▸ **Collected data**
=-=-=-=-=

-- ==== Sys2Proof/Machine/Flags.lean ====
section
/-! DEFINITION. What one lane computes and which flags it raises (R159 to R166, R169): each function
answers result bits and flag bits of R169. -/

namespace Sys2Proof.Machine

/-- What one element of a tile becomes: a write, or none where it keeps its value, and its flags. -/
abbrev LaneOut := Option TElem × Nat

/-- A poisoned result (R172): no flag. -/
def poisonOut (canon : Nat) : LaneOut := (some { bits := BitVec.ofNat 32 canon, poison := true }, 0)

/-- A clean result. -/
def cleanOut (r : Nat × Nat) : LaneOut := (some { bits := BitVec.ofNat 32 r.1, poison := false }, r.2)

/-- The treatment of a masked-off element (R157). -/
def maskedOut (mzero : Nat) : LaneOut :=
  (if mzero % 2 = 1 then some elemZero else none, 0)

/-- One lane of an elementwise instruction: mask, mask-poison (R338), poison (R172), function. -/
def laneOp (mzero canon : Nat) (bad : Bool) (f : Nat → Nat → Nat → Nat × Nat)
    (m : Bool) (a b c : TElem) : LaneOut :=
  if bad then poisonOut canon
  else if !m then maskedOut mzero
  else if a.poison || b.poison || c.poison then poisonOut canon
  else cleanOut (f a.bits.toNat b.bits.toNat c.bits.toNat)

/-- `laneOp` over a tile. -/
def tileOp (mzero canon : Nat) (bad : Bool) (f : Nat → Nat → Nat → Nat × Nat) :
    List Bool → List TElem → List TElem → List TElem → List LaneOut
  | m :: ms, a :: as, b :: bs, c :: cs =>
    laneOp mzero canon bad f m a b c :: tileOp mzero canon bad f ms as bs cs
  | _, _, _, _ => []

/-! ## Integer results (R50, R160) -/

/-- An INT32 result: wraps, or saturates with SAT when `sat` is set. -/
def intResult (sat : Nat) (x : Int) : Nat × Nat :=
  let lo : Int := -((2 ^ 31 : Nat) : Int)
  let hi : Int := ((2 ^ 31 : Nat) : Int) - 1
  if lo ≤ x ∧ x ≤ hi then (unsigned 32 x, 0)
  else if sat % 2 = 1 then (unsigned 32 (clampI lo hi x), fSAT)
  else (unsigned 32 x, 0)

/-- FP32 or INT32 arithmetic by the format used. -/
def laneAdd (isInt : Bool) (sat a b : Nat) : Nat × Nat :=
  if isInt then intResult sat (signed 32 a + signed 32 b) else f32Add a b
def laneSub (isInt : Bool) (sat a b : Nat) : Nat × Nat :=
  if isInt then intResult sat (signed 32 a - signed 32 b) else f32Sub a b
def laneMul (isInt : Bool) (sat a b : Nat) : Nat × Nat :=
  if isInt then intResult sat (signed 32 a * signed 32 b) else f32Mul a b
def laneFma (isInt : Bool) (sat a b c : Nat) : Nat × Nat :=
  if isInt then intResult sat (signed 32 a * signed 32 b + signed 32 c) else f32Fma a b c
def laneMax (isInt : Bool) (a b : Nat) : Nat × Nat :=
  if isInt then (unsigned 32 (max (signed 32 a) (signed 32 b)), 0) else f32MaxMin true a b
def laneMin (isInt : Bool) (a b : Nat) : Nat × Nat :=
  if isInt then (unsigned 32 (min (signed 32 a) (signed 32 b)), 0) else f32MaxMin false a b

/-- An FP32 operand as arithmetic reads it: subnormals flushed, NaN canonical with INV. -/
def f32Read (a : Nat) : Nat × Nat :=
  match wfVal .fp32 a with
  | .nan => (wfNan .fp32, fINV)
  | v => wfWrite .fp32 false v

/-- VABS and VNEG: the sign bit cleared or inverted; in FP32 a NaN becomes canonical (R159). -/
def laneAbs (isInt : Bool) (a : Nat) : Nat × Nat :=
  if isInt then (putBit (a % 2 ^ 32) 31 false, 0)
  else if isNan (wfVal .fp32 a) then (wfNan .fp32, fINV)
  else (putBit (f32Read a).1 31 false, 0)
def laneNeg (isInt : Bool) (a : Nat) : Nat × Nat :=
  let flip := fun x => putBit x 31 (!(bit x 31))
  if isInt then (flip (a % 2 ^ 32), 0)
  else if isNan (wfVal .fp32 a) then (wfNan .fp32, fINV)
  else (flip (f32Read a).1, 0)

/-- VSHL and VSHR: shifts by b mod 32; VSHR is arithmetic. -/
def laneShl (a b : Nat) : Nat × Nat := ((a <<< (b % 32)) % 2 ^ 32, 0)
def laneShr (a b : Nat) : Nat × Nat := (unsigned 32 (signed 32 a / ((2 ^ (b % 32) : Nat) : Int)), 0)

/-- VEXP2: exp2 (round (round (a × b) - c)) (R164). -/
def laneExp2 (a b c : Nat) : Nat × Nat :=
  let (t, f1) := f32Mul a b
  let (u, f2) := f32Sub t c
  let (y, f3) := f32Exp2 u
  (y, f1 ||| f2 ||| f3)

/-! ## Comparison (R158) -/

/-- A condition of VCMP: 0 EQ, 1 NE, 2 LT, 3 LE, 4 GT, 5 GE, 6 UN, 7 used as EQ. -/
def condHolds (cond : Nat) (un : Bool) (c : Int) : Bool :=
  if cond % 8 = 6 then un
  else if un then false
  else match cond % 8 with
    | 1 => decide (c ≠ 0)
    | 2 => decide (c < 0)
    | 3 => decide (c ≤ 0)
    | 4 => decide (0 < c)
    | 5 => decide (0 ≤ c)
    | _ => decide (c = 0)

/-- One bit of VCMP. -/
def laneCmp (isInt : Bool) (cond a b : Nat) : Bool :=
  if isInt then
    let x := signed 32 a
    let y := signed 32 b
    condHolds cond false (if x < y then -1 else if y < x then 1 else 0)
  else
    let x := wfVal .fp32 a
    let y := wfVal .fp32 b
    condHolds cond (isNan x || isNan y) (fvCmp x y)

/-- One bit of VMSET at row `i`, column `j` (R158). -/
def msetBit (pattern : Nat) (off : Int) (lo hi i j : Nat) : Bool :=
  match pattern with
  | 1 => false
  | 2 => decide ((j : Int) - i ≤ off)
  | 3 => decide (lo ≤ i ∧ i ≤ hi)
  | 4 => decide (lo ≤ j ∧ j ≤ hi)
  | _ => true

/-- VMLOG on two masks: AND, OR, XOR, ANDN. -/
def maskLogic (op ka kb : Nat) : Nat :=
  match op % 4 with
  | 0 => ka &&& kb
  | 1 => ka ||| kb
  | 2 => ka ^^^ kb
  | _ => ka &&& (maskOnes ^^^ kb)

/-! ## Reductions (R162) -/

/-- The identity of a reduction: 0 SUM, 1 MAX, 2 MIN, 3 SUMSQ. -/
def redIdent (isInt : Bool) (op : Nat) : Nat :=
  match op % 4 with
  | 1 => if isInt then 2 ^ 31 else 0xFF800000
  | 2 => if isInt then 2 ^ 31 - 1 else 0x7F800000
  | _ => 0

/-- Combine two values of a reduction. -/
def redComb (isInt : Bool) (sat op x y : Nat) : Nat × Nat :=
  match op % 4 with
  | 1 => laneMax isInt x y
  | 2 => laneMin isInt x y
  | _ => laneAdd isInt sat x y

/-- One level of the pairwise tree over adjacent values. -/
def redLevel (isInt : Bool) (sat op : Nat) : List Nat → List Nat × Nat
  | x :: y :: r =>
    let (v, f) := redComb isInt sat op x y
    let (vs, fs) := redLevel isInt sat op r
    (v :: vs, f ||| fs)
  | l => (l, 0)

/-- The four levels of the tree over a line of sixteen values. -/
def redTree (isInt : Bool) (sat op : Nat) (v : List Nat) : Nat × Nat :=
  let (v, f1) := redLevel isInt sat op v
  let (v, f2) := redLevel isInt sat op v
  let (v, f3) := redLevel isInt sat op v
  let (v, f4) := redLevel isInt sat op v
  (nth v 0 0, f1 ||| f2 ||| f3 ||| f4)

/-- A line of sixteen elements with their mask bits: value, poison, flags. -/
def redLine (isInt : Bool) (sat op : Nat) (line : List (Bool × TElem)) : Nat × Bool × Nat :=
  let bad := line.any (fun e => e.1 && e.2.poison)
  let vf := line.map (fun e =>
    if !e.1 then (redIdent isInt op, 0)
    else if op % 4 = 3 then laneMul isInt sat e.2.bits.toNat e.2.bits.toNat
    else (e.2.bits.toNat, 0))
  let (v, f) := redTree isInt sat op (vf.map (·.1))
  (v, bad, if bad then 0 else (vf.map (·.2)).foldl (· ||| ·) f)

/-! ## Running maxima (R163) -/

/-- ceil of an FP32 value, exact; infinities and NaN unchanged. -/
def f32Ceil (a : Nat) : Nat :=
  match wfVal .fp32 a with
  | .fin neg m e =>
    if 0 ≤ e then a
    else
      let d := 2 ^ e.natAbs
      let x : Int := if neg then -((m / d : Nat) : Int) else ((ceilDiv m d : Nat) : Int)
      (wfOfInt .fp32 x).1
  | _ => a

/-- floor (x - y) of two finite FP32 values, limited below to -2^31. -/
def f32FloorDiff (x y : FVal) : Int :=
  match fvAdd x (fvNeg y) with
  | some (.fin neg m e) =>
    let v : Int :=
      if 0 ≤ e then (if neg then -((m <<< e.natAbs : Nat) : Int) else ((m <<< e.natAbs : Nat) : Int))
      else
        let d := 2 ^ e.natAbs
        if neg then -((ceilDiv m d : Nat) : Int) else ((m / d : Nat) : Int)
    max v (-((2 ^ 31 : Nat) : Int))
  | _ => -((2 ^ 31 : Nat) : Int)

/-- M_new and k of a row from its largest product and M_old: M_new, k, flags. `free` stands for k where
M_old and M_new are both +∞: their difference is not a number, and the rule states no k (log 28). -/
def smaxRow (ci mOld : Nat) (free : Int) : Nat × Int × Nat :=
  if isNan (wfVal .fp32 ci) || isNan (wfVal .fp32 mOld) then (wfNan .fp32, 0, fINV)
  else
    let mNew := (f32MaxMin true mOld (f32Ceil ci)).1
    match wfVal .fp32 mOld, wfVal .fp32 mNew with
    | .inf true, _ => (mNew, 0, 0)
    | .inf false, _ => (mNew, free, fINV)
    | x, y => (mNew, f32FloorDiff x y, 0)

/-! ## Conversions (R58, R166) -/

/-- The pairs R58 lists for VCVT, equal codes besides. -/
def cvtPair (sf df : Nat) : Bool :=
  let fp := [0x00, 0x01, 0x02]
  let int := [0x03, 0x04]
  sf == df || (sf == 0x00 && (df == 0x01 || df == 0x02)) || ((sf == 0x01 || sf == 0x02) && df == 0x00)
    || (fp.contains sf && int.contains df) || (int.contains sf && fp.contains df)
    || ((fp.contains sf || sf == 0x03) && df == 0x05) || (sf == 0x05 && (df == 0x00 || df == 0x01))

/-- A source element that is NaN. -/
def cvtNan (sf : Nat) (anchor : Int) (x : Nat) : Bool :=
  if sf = 0x05 then isNan (g64Val x anchor) else sf != 0x03 && sf != 0x04 && isNan (wideVal sf x)

/-- Convert one element: 64 result bits and flags. `x` holds the source bits (64 for G64). Equal codes copy the bits,
and a NaN read raises INV all the same (R160). -/
def cvtElem (sf df : Nat) (rtz : Bool) (anchor : Int) (head x : Nat) : Nat × Nat :=
  if !(cvtPair sf df) then (0, fINV)
  else if sf = df then (if sf = 0x05 then x else heldAs sf x, if cvtNan sf anchor x then fINV else 0)
  else if sf = 0x05 then
    wfOfG64 (wfOf df) x anchor
  else
    let isInt := sf == 0x03 || sf == 0x04
    let n := signed (if sf = 0x04 then 8 else 32) x
    let v := if isInt then finOf n 0 false else wideVal sf x
    if df = 0x05 then g64OfVal v anchor head
    else if df = 0x03 ∨ df = 0x04 then
      let (y, f) := intOfVal (if df = 0x04 then 8 else 32) rtz v
      (unsigned 32 y, f)
    else
      let (y, f) := wfWrite (wfOf df) (rtz && !isInt) v
      (y, f ||| nanFlag [v])

end Sys2Proof.Machine
end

=-=-=-=-=

Wherever the string "mNew" appears in the data above, report the whole line.

▸ **Task result**
    let mNew := (f32MaxMin true mOld (f32Ceil ci)).1
    match wfVal .fp32 mOld, wfVal .fp32 mNew with
    | .inf true, _ => (mNew, 0, 0)
    | .inf false, _ => (mNew, free, fINV)
    | x, y => (mNew, f32FloorDiff x y, 0)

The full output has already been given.